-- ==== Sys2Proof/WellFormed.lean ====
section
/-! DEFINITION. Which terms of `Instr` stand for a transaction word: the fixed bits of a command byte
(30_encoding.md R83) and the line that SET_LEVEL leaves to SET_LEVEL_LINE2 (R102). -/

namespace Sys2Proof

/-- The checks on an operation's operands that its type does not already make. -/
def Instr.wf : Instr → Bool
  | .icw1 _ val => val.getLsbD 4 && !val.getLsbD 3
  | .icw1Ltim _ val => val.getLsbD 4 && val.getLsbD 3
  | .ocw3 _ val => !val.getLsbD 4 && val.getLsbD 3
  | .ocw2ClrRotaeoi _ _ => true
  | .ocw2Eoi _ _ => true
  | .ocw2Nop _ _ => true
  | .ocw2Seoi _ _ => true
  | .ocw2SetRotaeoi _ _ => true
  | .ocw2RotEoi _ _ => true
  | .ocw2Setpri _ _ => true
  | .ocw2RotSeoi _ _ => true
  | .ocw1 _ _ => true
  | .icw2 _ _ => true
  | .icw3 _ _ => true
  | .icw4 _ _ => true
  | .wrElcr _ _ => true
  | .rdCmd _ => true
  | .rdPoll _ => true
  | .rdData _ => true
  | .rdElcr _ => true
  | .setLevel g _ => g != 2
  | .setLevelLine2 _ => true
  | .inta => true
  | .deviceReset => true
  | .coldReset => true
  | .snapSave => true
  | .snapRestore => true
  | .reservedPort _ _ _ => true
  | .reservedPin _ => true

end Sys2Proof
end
----
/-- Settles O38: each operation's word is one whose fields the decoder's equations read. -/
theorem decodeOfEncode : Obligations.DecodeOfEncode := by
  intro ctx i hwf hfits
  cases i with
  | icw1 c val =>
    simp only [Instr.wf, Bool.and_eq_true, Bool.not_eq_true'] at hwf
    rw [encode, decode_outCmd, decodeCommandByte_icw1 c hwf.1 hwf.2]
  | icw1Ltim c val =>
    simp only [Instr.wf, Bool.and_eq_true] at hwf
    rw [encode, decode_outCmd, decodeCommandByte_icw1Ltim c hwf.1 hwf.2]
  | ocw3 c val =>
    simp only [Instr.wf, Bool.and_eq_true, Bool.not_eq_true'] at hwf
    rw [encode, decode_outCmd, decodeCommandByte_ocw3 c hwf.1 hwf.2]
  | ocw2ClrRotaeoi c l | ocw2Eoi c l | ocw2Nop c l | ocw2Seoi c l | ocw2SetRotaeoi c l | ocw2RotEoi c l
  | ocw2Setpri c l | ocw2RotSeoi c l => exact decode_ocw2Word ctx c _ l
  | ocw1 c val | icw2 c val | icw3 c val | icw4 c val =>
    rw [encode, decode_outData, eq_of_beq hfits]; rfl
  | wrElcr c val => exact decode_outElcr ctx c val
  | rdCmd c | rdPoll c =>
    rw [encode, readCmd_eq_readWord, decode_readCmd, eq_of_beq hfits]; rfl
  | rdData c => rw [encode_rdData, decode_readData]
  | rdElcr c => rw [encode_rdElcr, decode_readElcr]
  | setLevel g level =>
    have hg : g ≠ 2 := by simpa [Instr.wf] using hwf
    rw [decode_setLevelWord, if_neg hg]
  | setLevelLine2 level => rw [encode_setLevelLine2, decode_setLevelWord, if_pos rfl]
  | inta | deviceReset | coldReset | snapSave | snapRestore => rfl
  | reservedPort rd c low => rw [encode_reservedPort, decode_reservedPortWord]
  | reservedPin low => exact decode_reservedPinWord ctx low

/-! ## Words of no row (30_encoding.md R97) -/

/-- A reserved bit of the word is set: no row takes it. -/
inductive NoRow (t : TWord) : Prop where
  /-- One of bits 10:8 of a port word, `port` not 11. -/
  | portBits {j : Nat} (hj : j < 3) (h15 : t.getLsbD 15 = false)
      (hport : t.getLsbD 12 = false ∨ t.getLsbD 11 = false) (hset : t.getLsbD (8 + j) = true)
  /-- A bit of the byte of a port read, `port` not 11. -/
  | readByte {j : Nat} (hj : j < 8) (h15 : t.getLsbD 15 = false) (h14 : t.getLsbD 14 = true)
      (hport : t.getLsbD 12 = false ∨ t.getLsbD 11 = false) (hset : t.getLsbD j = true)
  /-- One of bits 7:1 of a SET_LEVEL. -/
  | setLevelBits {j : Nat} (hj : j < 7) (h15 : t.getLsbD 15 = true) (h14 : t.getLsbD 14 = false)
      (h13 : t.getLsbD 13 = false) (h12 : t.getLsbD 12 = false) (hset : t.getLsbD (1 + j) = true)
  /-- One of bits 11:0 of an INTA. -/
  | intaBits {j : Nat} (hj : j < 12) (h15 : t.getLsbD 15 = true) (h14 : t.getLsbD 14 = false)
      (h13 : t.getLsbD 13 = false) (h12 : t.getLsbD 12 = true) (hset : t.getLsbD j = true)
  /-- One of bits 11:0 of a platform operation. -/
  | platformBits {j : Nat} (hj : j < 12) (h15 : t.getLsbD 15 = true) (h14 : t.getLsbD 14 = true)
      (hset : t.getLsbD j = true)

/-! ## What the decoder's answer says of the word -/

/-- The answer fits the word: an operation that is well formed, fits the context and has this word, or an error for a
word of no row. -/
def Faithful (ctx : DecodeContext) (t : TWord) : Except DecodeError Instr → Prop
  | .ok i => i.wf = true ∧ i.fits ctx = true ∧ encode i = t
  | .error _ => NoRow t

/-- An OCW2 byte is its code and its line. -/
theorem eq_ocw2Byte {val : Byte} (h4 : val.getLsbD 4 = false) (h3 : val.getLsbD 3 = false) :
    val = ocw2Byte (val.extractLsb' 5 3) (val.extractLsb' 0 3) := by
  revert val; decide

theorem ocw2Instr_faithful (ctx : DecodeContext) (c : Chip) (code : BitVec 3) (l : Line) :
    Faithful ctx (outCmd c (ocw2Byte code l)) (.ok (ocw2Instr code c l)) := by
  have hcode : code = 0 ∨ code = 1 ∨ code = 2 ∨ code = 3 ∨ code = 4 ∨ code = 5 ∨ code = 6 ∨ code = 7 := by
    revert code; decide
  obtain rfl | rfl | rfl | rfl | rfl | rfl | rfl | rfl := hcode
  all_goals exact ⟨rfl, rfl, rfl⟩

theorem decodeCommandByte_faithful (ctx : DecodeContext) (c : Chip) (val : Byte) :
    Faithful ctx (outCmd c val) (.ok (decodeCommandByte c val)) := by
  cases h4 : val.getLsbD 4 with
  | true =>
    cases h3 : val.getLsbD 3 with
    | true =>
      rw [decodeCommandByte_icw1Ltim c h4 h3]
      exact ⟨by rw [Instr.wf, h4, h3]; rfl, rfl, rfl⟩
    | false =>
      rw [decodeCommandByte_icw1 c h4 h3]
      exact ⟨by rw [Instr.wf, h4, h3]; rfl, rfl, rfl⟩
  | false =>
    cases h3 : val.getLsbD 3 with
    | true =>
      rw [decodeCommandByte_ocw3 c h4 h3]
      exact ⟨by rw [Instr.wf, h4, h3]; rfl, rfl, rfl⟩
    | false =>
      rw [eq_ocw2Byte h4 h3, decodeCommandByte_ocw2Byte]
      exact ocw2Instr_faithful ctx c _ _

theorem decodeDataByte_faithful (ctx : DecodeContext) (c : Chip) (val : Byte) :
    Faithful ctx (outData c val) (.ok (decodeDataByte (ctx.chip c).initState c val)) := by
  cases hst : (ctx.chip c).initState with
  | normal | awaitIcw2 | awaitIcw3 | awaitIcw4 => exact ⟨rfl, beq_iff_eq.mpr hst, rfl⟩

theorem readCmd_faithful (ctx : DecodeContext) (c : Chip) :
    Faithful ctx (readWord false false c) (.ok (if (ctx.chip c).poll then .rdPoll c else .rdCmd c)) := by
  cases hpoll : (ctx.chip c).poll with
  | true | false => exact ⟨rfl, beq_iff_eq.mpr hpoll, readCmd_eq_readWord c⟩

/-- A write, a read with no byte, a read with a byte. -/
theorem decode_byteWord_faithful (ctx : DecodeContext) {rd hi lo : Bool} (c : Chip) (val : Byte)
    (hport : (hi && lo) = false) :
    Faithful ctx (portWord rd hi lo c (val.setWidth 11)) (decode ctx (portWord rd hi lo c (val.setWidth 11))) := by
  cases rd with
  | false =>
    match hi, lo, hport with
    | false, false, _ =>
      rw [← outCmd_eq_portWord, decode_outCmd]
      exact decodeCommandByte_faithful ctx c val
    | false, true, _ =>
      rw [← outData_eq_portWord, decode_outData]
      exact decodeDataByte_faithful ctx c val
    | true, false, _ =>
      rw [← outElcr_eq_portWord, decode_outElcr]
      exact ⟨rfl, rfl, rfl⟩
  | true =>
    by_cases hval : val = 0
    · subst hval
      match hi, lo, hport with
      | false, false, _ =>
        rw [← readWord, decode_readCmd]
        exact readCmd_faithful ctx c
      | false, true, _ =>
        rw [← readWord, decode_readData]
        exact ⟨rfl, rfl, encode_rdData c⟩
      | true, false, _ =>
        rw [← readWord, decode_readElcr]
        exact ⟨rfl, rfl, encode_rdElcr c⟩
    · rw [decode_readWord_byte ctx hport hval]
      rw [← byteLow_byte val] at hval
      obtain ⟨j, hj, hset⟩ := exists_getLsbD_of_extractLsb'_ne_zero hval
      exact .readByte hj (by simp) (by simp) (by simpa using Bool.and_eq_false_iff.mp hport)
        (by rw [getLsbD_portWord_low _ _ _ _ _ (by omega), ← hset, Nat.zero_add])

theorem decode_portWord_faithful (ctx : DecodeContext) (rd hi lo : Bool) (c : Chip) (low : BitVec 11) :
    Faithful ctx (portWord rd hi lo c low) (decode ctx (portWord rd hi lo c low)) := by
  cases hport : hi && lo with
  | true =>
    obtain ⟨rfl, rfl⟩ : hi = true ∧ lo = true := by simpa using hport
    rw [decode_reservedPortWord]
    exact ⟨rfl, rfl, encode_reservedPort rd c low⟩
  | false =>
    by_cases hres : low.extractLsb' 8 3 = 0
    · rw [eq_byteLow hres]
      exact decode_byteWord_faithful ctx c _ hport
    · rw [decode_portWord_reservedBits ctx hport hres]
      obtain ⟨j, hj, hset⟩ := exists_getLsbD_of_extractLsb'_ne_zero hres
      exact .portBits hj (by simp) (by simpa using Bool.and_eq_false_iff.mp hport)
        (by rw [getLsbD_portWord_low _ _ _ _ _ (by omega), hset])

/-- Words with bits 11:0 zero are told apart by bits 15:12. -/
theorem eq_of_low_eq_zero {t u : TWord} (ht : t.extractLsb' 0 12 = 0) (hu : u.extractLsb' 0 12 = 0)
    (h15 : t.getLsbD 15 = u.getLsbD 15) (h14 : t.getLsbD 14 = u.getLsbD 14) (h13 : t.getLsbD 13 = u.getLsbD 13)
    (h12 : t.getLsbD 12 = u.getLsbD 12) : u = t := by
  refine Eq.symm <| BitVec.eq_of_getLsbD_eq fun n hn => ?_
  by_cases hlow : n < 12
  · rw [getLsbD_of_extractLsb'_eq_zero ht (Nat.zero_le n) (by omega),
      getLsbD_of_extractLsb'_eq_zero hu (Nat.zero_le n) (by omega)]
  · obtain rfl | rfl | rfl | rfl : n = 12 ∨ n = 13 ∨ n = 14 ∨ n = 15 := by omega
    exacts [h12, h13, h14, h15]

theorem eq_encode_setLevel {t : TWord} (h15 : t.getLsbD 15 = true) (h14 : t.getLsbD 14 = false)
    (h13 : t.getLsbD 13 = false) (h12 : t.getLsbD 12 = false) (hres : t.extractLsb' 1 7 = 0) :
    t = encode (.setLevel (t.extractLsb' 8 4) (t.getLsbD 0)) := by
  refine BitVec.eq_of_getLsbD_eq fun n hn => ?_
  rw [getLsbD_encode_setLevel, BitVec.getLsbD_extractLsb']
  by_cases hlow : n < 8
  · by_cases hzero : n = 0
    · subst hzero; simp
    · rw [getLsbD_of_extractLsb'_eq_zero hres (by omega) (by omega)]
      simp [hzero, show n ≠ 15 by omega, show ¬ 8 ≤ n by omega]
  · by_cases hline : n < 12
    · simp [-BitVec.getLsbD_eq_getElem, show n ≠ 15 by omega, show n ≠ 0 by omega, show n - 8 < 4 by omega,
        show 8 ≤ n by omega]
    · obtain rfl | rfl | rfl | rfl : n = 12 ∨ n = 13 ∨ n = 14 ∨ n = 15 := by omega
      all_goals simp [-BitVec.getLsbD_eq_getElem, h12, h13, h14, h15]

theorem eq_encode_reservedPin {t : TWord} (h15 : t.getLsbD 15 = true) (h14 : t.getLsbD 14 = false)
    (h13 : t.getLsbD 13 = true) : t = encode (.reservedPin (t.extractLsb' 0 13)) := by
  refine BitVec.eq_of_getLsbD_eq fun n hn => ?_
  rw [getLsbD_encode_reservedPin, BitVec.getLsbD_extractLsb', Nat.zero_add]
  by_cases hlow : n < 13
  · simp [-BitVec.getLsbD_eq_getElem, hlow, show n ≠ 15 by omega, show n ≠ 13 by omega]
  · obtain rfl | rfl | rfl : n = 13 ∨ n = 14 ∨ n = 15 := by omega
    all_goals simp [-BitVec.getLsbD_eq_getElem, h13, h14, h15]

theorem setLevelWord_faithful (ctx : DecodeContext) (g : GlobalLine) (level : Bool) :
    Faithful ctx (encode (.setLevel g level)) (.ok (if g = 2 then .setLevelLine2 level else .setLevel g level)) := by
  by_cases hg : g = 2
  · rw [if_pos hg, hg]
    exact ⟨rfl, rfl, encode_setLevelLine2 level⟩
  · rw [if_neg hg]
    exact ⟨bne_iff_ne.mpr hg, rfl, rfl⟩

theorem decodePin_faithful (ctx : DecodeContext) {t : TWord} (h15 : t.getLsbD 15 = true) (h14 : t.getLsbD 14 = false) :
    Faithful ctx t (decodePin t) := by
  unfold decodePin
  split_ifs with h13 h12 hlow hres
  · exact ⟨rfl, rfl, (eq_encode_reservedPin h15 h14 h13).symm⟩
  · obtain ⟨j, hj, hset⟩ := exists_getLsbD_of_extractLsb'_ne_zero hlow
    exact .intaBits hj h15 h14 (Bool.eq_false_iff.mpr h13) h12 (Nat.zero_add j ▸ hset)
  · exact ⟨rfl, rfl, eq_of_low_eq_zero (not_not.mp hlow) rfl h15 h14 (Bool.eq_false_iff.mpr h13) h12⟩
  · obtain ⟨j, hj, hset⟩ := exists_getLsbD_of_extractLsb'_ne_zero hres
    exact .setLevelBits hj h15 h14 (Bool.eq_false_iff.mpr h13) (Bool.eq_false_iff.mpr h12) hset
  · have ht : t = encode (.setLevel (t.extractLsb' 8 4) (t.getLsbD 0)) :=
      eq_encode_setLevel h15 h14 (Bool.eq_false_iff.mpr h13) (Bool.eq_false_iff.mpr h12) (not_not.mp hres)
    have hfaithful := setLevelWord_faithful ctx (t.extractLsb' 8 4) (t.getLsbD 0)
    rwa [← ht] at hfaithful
----
#### Your goal
Output exactly the lines of the material above from the one containing "simp only [Instr.wf, Bool.and_eq_true]" up to and including the one containing "(8 + j) = true)".

#### Output of the task
    simp only [Instr.wf, Bool.and_eq_true] at hwf
    rw [encode, decode_outCmd, decodeCommandByte_icw1Ltim c hwf.1 hwf.2]
  | ocw3 c val =>
    simp only [Instr.wf, Bool.and_eq_true, Bool.not_eq_true'] at hwf
    rw [encode, decode_outCmd, decodeCommandByte_ocw3 c hwf.1 hwf.2]
  | ocw2ClrRotaeoi c l | ocw2Eoi c l | ocw2Nop c l | ocw2Seoi c l | ocw2SetRotaeoi c l | ocw2RotEoi c l
  | ocw2Setpri c l | ocw2RotSeoi c l => exact decode_ocw2Word ctx c _ l
  | ocw1 c val | icw2 c val | icw3 c val | icw4 c val =>
    rw [encode, decode_outData, eq_of_beq hfits]; rfl
  | wrElcr c val => exact decode_outElcr ctx c val
  | rdCmd c | rdPoll c =>
    rw [encode, readCmd_eq_readWord, decode_readCmd, eq_of_beq hfits]; rfl
  | rdData c => rw [encode_rdData, decode_readData]
  | rdElcr c => rw [encode_rdElcr, decode_readElcr]
  | setLevel g level =>
    have hg : g ≠ 2 := by simpa [Instr.wf] using hwf
    rw [decode_setLevelWord, if_neg hg]
  | setLevelLine2 level => rw [encode_setLevelLine2, decode_setLevelWord, if_pos rfl]
  | inta | deviceReset | coldReset | snapSave | snapRestore => rfl
  | reservedPort rd c low => rw [encode_reservedPort, decode_reservedPortWord]
  | reservedPin low => exact decode_reservedPinWord ctx low

/-! ## Words of no row (30_encoding.md R97) -/

/-- A reserved bit of the word is set: no row takes it. -/
inductive NoRow (t : TWord) : Prop where
  /-- One of bits 10:8 of a port word, `port` not 11. -/
  | portBits {j : Nat} (hj : j < 3) (h15 : t.getLsbD 15 = false)
      (hport : t.getLsbD 12 = false ∨ t.getLsbD 11 = false) (hset : t.getLsbD (8 + j) = true)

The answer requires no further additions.